Normalize gcta/remlldms LDMS setup

lyh970817 · lyh970817 · commit 9198ed58ecdd · 2026-05-16T18:30:17.000+08:00
diff --git a/modules/nf-core/gcta/remlldms/main.nf b/modules/nf-core/gcta/remlldms/main.nf
@@ -2,28 +2,28 @@ process GCTA_REMLLDMS {
     tag "gcta_reml_ldms_${meta.id}_${meta2.id}"
     label 'process_medium'
     conda "${moduleDir}/environment.yml"

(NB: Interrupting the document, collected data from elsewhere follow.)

-- ==== Sys2Proof/Machine/Codec.lean ====
section
/-! DEFINITION. The block codec: the source's pure functions (43_codec.md part 1) and the padded take (R171). -/

namespace Sys2Proof.Machine

/-- `word_of_bytes(x0, x1, x2, x3)`, big-endian: the first byte is the most significant (R160). -/
def wordOfBytes (x0 x1 x2 x3 : Byte) : Word := x0 ++ x1 ++ x2 ++ x3

/-- Byte `i` of `bytes_of_word(w)`: bits [31:24], [23:16], [15:8], [7:0] (R161). -/
def byteOfWord (w : Word) (i : Nat) : Byte := w.extractLsb' (24 - 8 * i) 8

/-- `bytes_of_word(w)` (R161). -/
def bytesOfWord (w : Word) : List Byte := [byteOfWord w 0, byteOfWord w 1, byteOfWord w 2, byteOfWord w 3]

/-- `block_of_bytes(x[0..8))` (R162). -/
def blockOfBytes (x : Vector Byte 8) : Block :=
  ⟨wordOfBytes x[0] x[1] x[2] x[3], wordOfBytes x[4] x[5] x[6] x[7]⟩

/-- `bytes_of_block((L, R))`: L's 4 big-endian bytes, then R's (R163). -/
def bytesOfBlock (b : Block) : Vector Byte 8 :=
  #v[byteOfWord b.l 0, byteOfWord b.l 1, byteOfWord b.l 2, byteOfWord b.l 3,
     byteOfWord b.r 0, byteOfWord b.r 1, byteOfWord b.r 2, byteOfWord b.r 3]

/-- `pad(data)`: zero bytes on the right up to a multiple of 8 (R164). -/
def pad (data : List Byte) : List Byte := data ++ List.replicate ((8 - data.length % 8) % 8) 0x00

/-- Consecutive 8-byte chunks, each decoded as one Block (R165). -/
def chunks : List Byte → List Block
  | x0 :: x1 :: x2 :: x3 :: x4 :: x5 :: x6 :: x7 :: rest => blockOfBytes #v[x0, x1, x2, x3, x4, x5, x6, x7] :: chunks rest
  | _ => []

/-- `bytes_to_blocks(data) -> (blocks, original_length)` (R165). -/
def bytesToBlocks (data : List Byte) : List Block × Nat := (chunks (pad data), data.length)

/-- `blocks_to_bytes(blocks)`, never truncated (R166). -/
def blocksToBytes (blocks : List Block) : List Byte := blocks.flatMap fun b => (bytesOfBlock b).toList

/-- The packer and the output buffer when cleared: eight zero bytes (R171, R224, R226). -/
def zeroBytes : Vector Byte 8 := #v[0, 0, 0, 0, 0, 0, 0, 0]

/-- `take_block(PACK, PCNT)`: bytes at or beyond the fill count are taken as 0x00 (R171; the conditional is normative). -/
def takeBlock (pack : Vector Byte 8) (pcnt : BitVec 4) : Block :=
  blockOfBytes (Vector.ofFn fun i : Fin 8 => if i.val < pcnt.toNat then pack[i] else 0x00)

end Sys2Proof.Machine
end

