-- ==== Sys2Proof/Machine/Step.lean ====
section
/-! DEFINITION. One step: the turn at the head of the schedule, or the core's when the schedule is empty (46_sequencer.md R256, R252). -/

namespace Sys2Proof.Machine

/-- Each step is exactly one of a host transaction, a core step and a reset (R256; entries 1 to 3, 6). -/
def step (s : State) : Host.Outcome State Fault Refusal :=
  match s.inputs with
  | []               => .next s.coreTurn
  | .core :: rest    => .next (s.withInputs rest).coreTurn
  | .host t :: rest  => hostTransaction t (s.withInputs rest)
  | .reset :: rest   => .next (s.withInputs rest).afterReset
  | .foreign :: _    => .refused .outsideFormat

/-- The machine that issues the transaction `w` next. TEA-CORE fetches nothing (20_memory.md R73): a program is the host's list of
transactions, and this puts one at the head of it (entry 11). -/
def State.withFetchWord (s : State) (nbits w : Nat) : State := s.withInputs (fetchTurn nbits w :: s.inputs)

end Sys2Proof.Machine
end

-    container "${ workflow.containerEngine == 'singularity' && !task.ext.singularity_pull_docker_container ?
-        'docker://community.wave.seqera.io/library/gcta:1.94.1--9bc35dc424fcf6e9' :
-        'community.wave.seqera.io/library/gcta:1.94.1--9bc35dc424fcf6e9' }"
+    container "${workflow.containerEngine == 'singularity' && !task.ext.singularity_pull_docker_container
+        ? 'https://community-cr-prod.seqera.io/docker/registry/v2/blobs/sha256/46/46b0d05f0daa47561d87d2a9cac5e51edc2c78e26f1bbab439c688386241a274/data'
+        : 'community.wave.seqera.io/library/gcta:1.94.1--9bc35dc424fcf6e9'}"
 
     input:
-    tuple val(meta), path(phenotypes_file)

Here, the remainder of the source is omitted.